WhatAmLemmy@lemmy.world · 2 months ago

The results of this new GSM-Symbolic paper aren’t completely new in the world of AI research. Other recent papers have similarly suggested that LLMs don’t actually perform formal reasoning and instead mimic it with probabilistic pattern-matching of the closest similar data seen in their vast training sets.

WTF kind of reporting is this, though? None of this is recent or new at all, like in the slightest. I am shit at math, but have a high level understanding of statistical modeling concepts mostly as of a decade ago, and even I knew this. I recall a stats PHD describing models as “stochastic parrots”; nothing more than probabilistic mimicry. It was obviously no different the instant LLM’s came on the scene. If only tech journalists bothered to do a superficial amount of research, instead of being spoon fed spin from tech bros with a profit motive…

aesthelete@lemmy.world · 2 months ago

If only tech journalists bothered to do a superficial amount of research, instead of being spoon fed spin from tech bros with a profit motive…

This is outrageous! I mean the pure gall of suggesting journalists should be something other than part of a human centipede!

jabathekek@sopuli.xyz · 2 months ago

describing models as “stochastic parrots”

That is SUCH a good description.

2 months ago

Are the uncensored models more capable tho?

misk@sopuli.xyz · 2 months ago

Given the use cases they were benchmarking I would be very surprised if they were any better.

emerald@lemmy.blahaj.zone · 2 months ago

statistical engine suggesting words that sound like they’d probably be correct is bad at reasoning

How can this be??

graphene@lemm.ee · 2 months ago

Totally unexpectable!!!

aesthelete@lemmy.world · edit-2 2 months ago

antianticipatable!

Halcyon@discuss.tchncs.de · 2 months ago

astonisurprising!

kingthrillgore@lemmy.ml · 2 months ago

I feel like a draft landed on Tim’s desk a few weeks ago, explains why they suddenly pulled back on OpenAI funding.

CombatWombat1212@lemmy.ml · 2 months ago

So do I every time I ask it a slightly complicated programming question

Saik0@lemmy.saik0.com · 2 months ago

And sometimes even really simple ones.

anon_8675309@lemmy.world · 2 months ago

Did anyone believe they had the ability to reason?

Aeri@lemmy.world · 2 months ago

People are stupid OK? I’ve had people who think that it can in fact do math, “better than a calculator”

Kairos@lemmy.today · 2 months ago

N0body@lemmy.dbzer0.com · 2 months ago

The tested LLMs fared much worse, though, when the Apple researchers modified the GSM-Symbolic benchmark by adding “seemingly relevant but ultimately inconsequential statements” to the questions

Good thing they’re being trained on random posts and comments on the internet, which are known for being succinct and accurate.

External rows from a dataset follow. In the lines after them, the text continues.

-- ==== Sys2Proof/Laws/Pge.lean ====
section
/-!
SUPPORT. Pge.lean: what the shared operations of the function-block instructions answer while the processor executes an item.
-/
namespace Sys2Proof.Machine

@[simp] theorem proc_charge (p : Fin 2) (k n : Nat) (s : State) :
    proc (charge p k n s) p = { proc s p with busy := (proc s p).busy + n } := by
  by_cases h : p = 0 <;> simp [charge, proc, updProc, h]

@[simp] theorem fresh_charge (p : Fin 2) (k n : Nat) (s : State) : (charge p k n s).fresh = s.fresh := by
  by_cases h : p = 0 <;> simp [charge, updProc, h]

@[simp] theorem fresh_setCtx (p : Fin 2) (c : Ctx) (s : State) : (setCtx p c s).fresh = s.fresh := by
  by_cases h : p = 0 <;> simp [setCtx, updProc, h]

@[simp] theorem setCtx_setCtx (p : Fin 2) (c d : Ctx) (s : State) : setCtx p c (setCtx p d s) = setCtx p c s := by
  by_cases h : p = 0 <;> simp [setCtx, updProc, h]

/-! ### What counting cycles and setting registers leaves -/

@[simp] theorem ran_img (p : Fin 2) (i : Item) (n : Nat) (c : Ctx) (s : State) : (ran p i n c s).img = s.img := by
  by_cases h : p = 0 <;> simp [ran, setCtx, charge, updProc, h]
@[simp] theorem ran_mem (p : Fin 2) (i : Item) (n : Nat) (c : Ctx) (s : State) : (ran p i n c s).mem = s.mem := by
  by_cases h : p = 0 <;> simp [ran, setCtx, charge, updProc, h]
@[simp] theorem ran_lpe (p : Fin 2) (i : Item) (n : Nat) (c : Ctx) (s : State) : (ran p i n c s).lpe = s.lpe := by
  by_cases h : p = 0 <;> simp [ran, setCtx, charge, updProc, h]
@[simp] theorem ran_fresh (p : Fin 2) (i : Item) (n : Nat) (c : Ctx) (s : State) : (ran p i n c s).fresh = s.fresh := by
  simp [ran]
@[simp] theorem ran_casks (p : Fin 2) (i : Item) (n : Nat) (c : Ctx) (s : State) : (ran p i n c s).pge.casks = s.pge.casks := by
  by_cases h : p = 0 <;> simp [ran, setCtx, charge, updProc, h]
@[simp] theorem ran_tasks (p : Fin 2) (i : Item) (n : Nat) (c : Ctx) (s : State) : (ran p i n c s).pge.tasks = s.pge.tasks := by
  by_cases h : p = 0 <;> simp [ran, setCtx, charge, updProc, h]
@[simp] theorem taskSt_ran (p : Fin 2) (i : Item) (n : Nat) (c : Ctx) (s : State) (k : Nat) : taskSt (ran p i n c s) k = taskSt s k := by
  simp [taskSt]
@[simp] theorem pcask_ran (p : Fin 2) (i : Item) (n : Nat) (c : Ctx) (s : State) (k : Nat) : pcask (ran p i n c s) k = pcask s k := by
  simp [pcask]
@[simp] theorem caskRec_ran (p : Fin 2) (i : Item) (n : Nat) (c : Ctx) (s : State) (k : Nat) : caskRec (ran p i n c s) k = caskRec s k := by
  simp [caskRec]
@[simp] theorem loadOk_ran (p : Fin 2) (i j : Item) (n : Nat) (c d : Ctx) (s : State) (a k : Nat) :
    loadOk (ran p i n c s) j d a k = loadOk s j d a k := by simp [loadOk]
@[simp] theorem storeOk_ran (p : Fin 2) (i j : Item) (n : Nat) (c d : Ctx) (s : State) (a k : Nat) :
    storeOk (ran p i n c s) j d a k = storeOk s j d a k := by simp [storeOk]
@[simp] theorem instLoad_ran (p : Fin 2) (i : Item) (n : Nat) (c : Ctx) (s : State) (k a b : Nat) :
    instLoad (ran p i n c s) k a b = instLoad s k a b := by simp [instLoad]
@[simp] theorem slot?_ran (p : Fin 2) (i : Item) (n : Nat) (c : Ctx) (s : State) (k : Nat) :
    slot? (ran p i n c s) k = slot? s k := by simp [slot?]
@[simp] theorem setCtx_ran (p : Fin 2) (i : Item) (n : Nat) (c d : Ctx) (s : State) : setCtx p d (ran p i n c s) = ran p i n d s := by
  simp [ran]
@[simp] theorem proc_ran (p : Fin 2) (i : Item) (n : Nat) (c : Ctx) (s : State) : (proc (ran p i n c s) p).ctx = c := by
  by_cases h : p = 0 <;> simp [ran, setCtx, charge, updProc, proc, h]

/-- While the item executes, an instruction does its own part on the registers moved on and the cycles counted. -/
theorem instr_of_runs {p : Fin 2} {s : State} {i : Item} (h : Runs p i s) (n : Nat) (f : Item → Ctx → State → State) :
    instr p n f s = .next (f i (adv p s) (ran p i n (adv p s) s)) := by
  simp [instr, h.1, h.2, ran, adv]

/-! ### Stores of a task's program -/

/-- A store changes instance memory alone, and of the task the record of changed retentive lines alone. -/
theorem taskStore_eq (n a k v : Nat) (s : State) : ∃ ts : Tbl TaskSt,
    taskStore n a k v s = { s with mem.inst := memWriteBytes s.mem.inst (instKey (n / 32) a) (toLe k v), pge.tasks := ts } ∧
    (∀ j, j ≠ n → Tbl.at ts j {} = taskSt s j) ∧ Tbl.at ts n {} = { taskSt s n with dirty := (Tbl.at ts n {}).dirty } := by
  unfold taskStore
  by_cases h : a + k ≤ retBase (instStore (n / 32) a k v s) (n / 32)
  · refine ⟨s.pge.tasks, ?_, fun _ _ => rfl, rfl⟩
    simp only [h, if_true]; rfl
  · refine ⟨_, by simp only [h, if_false]; rfl, fun j hj => ?_, ?_⟩
    · exact Tbl.at_upd_ne _ _ _ _ hj
    · simp only [Tbl.at_upd_self]; rfl

/-- An operation that writes a data register. -/
theorem alu_of_runs {p : Fin 2} {s : State} {i : Item} (h : Runs p i s) (n : Nat) (d : Fin 16) (f : Ctx → DWord) :
    alu p n d f s = .next (ran p i n (putD d (f (adv p s)) (adv p s)) s) := by
  simp [alu, instr_of_runs h]

/-- An operation that writes a bit register. -/
theorem bitOp_of_runs {p : Fin 2} {s : State} {i : Item} (h : Runs p i s) (b : Fin 8) (f : Ctx → Bool) :
    bitOp p b f s = .next (ran p i 1 (putB b (f (adv p s)) (adv p s)) s) := by
  simp [bitOp, instr_of_runs h]

/-- An operation that may use the free value and may raise PGE_ARITH. -/
theorem aluF_of_runs {p : Fin 2} {s : State} {i : Item} (h : Runs p i s) (n : Nat) (d : Fin 16)
    (f : Ctx → DWord → DWord × Bool) :
    aluF p n d f s = .next (
      if (f (adv p s) (freeNow s)).2 then
        raiseFor 0x0404 i.n 0 (bumpFree (ran p i n (putD d (f (adv p s) (freeNow s)).1 (adv p s)) s))
      else bumpFree (ran p i n (putD d (f (adv p s) (freeNow s)).1 (adv p s)) s)) := by
  simp [aluF, instr_of_runs h, freeNow, cPGE_ARITH]
  rfl

/-- A permitted store. -/
theorem storeOp_of_runs {p : Fin 2} {s : State} {i : Item} (h : Runs p i s) {n : Nat} {m : MemOpnd}
    (hs : storeOk s i (adv p s) (memAddr (adv p s) m) n = true) (d : Fin 16) :
    storeOp p n d m s =
      .next (taskStore i.n (memAddr (adv p s) m) n (dReg (adv p s) d).toNat (ran p i 1 (adv p s) s)) := by
  simp [storeOp, instr_of_runs h, hs]

/-- Setting a clear bit adds its weight. -/
theorem or_two_pow (n k : Nat) (h : n.testBit k = false) : n ||| 2^k = n + 2^k := by
  have h1 : n % 2 ^ (k + 1) = n % 2 ^ k := by
    rw [Nat.pow_succ, Nat.mod_mul]; simp [Nat.testBit, Nat.shiftRight_eq_div_pow] at h; simp [h]
  have h2 := Nat.div_add_mod n (2 ^ (k + 1))
  rw [h1] at h2
  have l0 := Nat.mod_lt n (Nat.two_pow_pos k)
  have p2 : 2 ^ (k+1) = 2 * 2 ^ k := by rw [Nat.pow_succ]; omega
  have l1 : n % 2 ^ k < 2 ^ (k+1) := by omega
  have l2 : 2 ^ k + n % 2 ^ k < 2 ^ (k + 1) := by omega
  have e1 := Nat.two_pow_add_eq_or_of_lt l0 1
  rw [Nat.mul_one] at e1
  have e2 := Nat.two_pow_add_eq_or_of_lt l1 (n / 2 ^ (k+1))
  have e3 := Nat.two_pow_add_eq_or_of_lt l2 (n / 2 ^ (k+1))
  calc n ||| 2 ^ k = (2 ^ (k+1) * (n / 2 ^ (k+1)) ||| n % 2 ^ k) ||| 2 ^ k := by rw [← e2, h2]
    _ = 2 ^ (k+1) * (n / 2 ^ (k+1)) ||| (2 ^ k ||| n % 2 ^ k) := by rw [Nat.or_assoc, Nat.or_comm (n % 2 ^ k)]
    _ = n + 2 ^ k := by rw [← e1, ← e3]; omega

/-- The bit of a number with a weight. -/
theorem and_two_pow_eq (n i : Nat) : n &&& 2 ^ i = if n.testBit i then 2 ^ i else 0 := by
  apply Nat.eq_of_testBit_eq
  intro j
  rw [Nat.testBit_and, Nat.testBit_two_pow]
  by_cases e : i = j
  · subst e; cases n.testBit i <;> simp [Nat.testBit_two_pow]
  · cases n.testBit i <;> simp [e, Nat.testBit_two_pow]

/-- `bitOf` is `testBit`. -/
theorem bitOf_eq (n i : Nat) : bitOf n i = n.testBit i := by
  simp [bitOf, Nat.testBit, Nat.shiftRight_eq_div_pow]

/-- Setting a bit, as an operation on bits. -/
theorem setBit_eq (n bit : Nat) (v : Bool) :
    setBit n bit v = if v then n ||| 2 ^ bit else n - (n &&& 2 ^ bit) := by
  have ha := and_two_pow_eq n bit
  simp only [setBit, bitOf_eq, ha]
  cases hb : n.testBit bit <;> cases v <;> simp
  · exact (or_two_pow n bit hb).symm
  · apply Nat.eq_of_testBit_eq
    intro j
    rw [Nat.testBit_or, Nat.testBit_two_pow]
    by_cases e : bit = j
    · subst e; simp [hb]
    · simp [e]

/-- The bits of a number with one bit set. -/
@[simp] theorem testBit_setBit (n i j : Nat) (v : Bool) : (setBit n i v).testBit j = if i = j then v else n.testBit j := by
  by_cases hv : bitOf n i = v
  · have : setBit n i v = n := by simp [setBit, hv]
    rw [this, ← hv, bitOf_eq]; split
    · next e => rw [e]
    · rfl
  · cases v with
    | true =>
      rw [setBit_eq]; simp only [if_true, Nat.testBit_or, Nat.testBit_two_pow]
      by_cases e : i = j <;> simp [e]
    | false =>
      have hb : n.testBit i = true := by rw [bitOf_eq] at hv; simpa using hv
      have e1 : setBit n i false = n ^^^ 2 ^ i := by
        have h0 : (n ^^^ 2 ^ i).testBit i = false := by simp [Nat.testBit_xor, hb, Nat.testBit_two_pow]
        have h1 := or_two_pow _ _ h0
        have h2 : (n ^^^ 2 ^ i) ||| 2 ^ i = n := by
          apply Nat.eq_of_testBit_eq; intro k
          rw [Nat.testBit_or, Nat.testBit_xor, Nat.testBit_two_pow]
          by_cases e : i = k
          · subst e; simp [hb]
          · simp [e]
        have ha := and_two_pow_eq n i
        rw [setBit_eq]; simp only [ha, hb]; simp; omega
      rw [e1, Nat.testBit_xor, Nat.testBit_two_pow]
      by_cases e : i = j
      · subst e; simp [hb]
      · simp [e]

/-- Setting a bit below the eighth keeps a byte a byte. -/
theorem setBit_lt {n i : Nat} (hn : n < 256) (hi : i < 8) (v : Bool) : setBit n i v < 256 := by
  have h := Nat.pow_le_pow_right (n := 2) (by decide) (show i ≤ 7 by omega)
  rw [setBit_eq]
  split
  · exact Nat.or_lt_two_pow (n := 8) (by omega) (by omega)
  · omega

end Sys2Proof.Machine
end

whotookkarl@lemmy.world · edit-2 2 months ago

Here’s the cycle we’ve gone through multiple times and are currently in:

AI winter (low research funding) -> incremental scientific advancement -> breakthrough for new capabilities from multiple incremental advancements to the scientific models over time building on each other (expert systems, LLMs, neutral networks, etc) -> engineering creates new tech products/frameworks/services based on new science -> hype for new tech creates sales and economic activity, research funding, subsidies etc -> (for LLMs we’re here) people become familiar with new tech capabilities and limitations through use -> hype spending bubble bursts when overspend doesn’t keep up with infinite money line goes up or new research breakthroughs -> AI winter -> etc…

WrenFeathers@lemmy.world · 2 months ago

Someone needs to pull the plug on all of that stuff.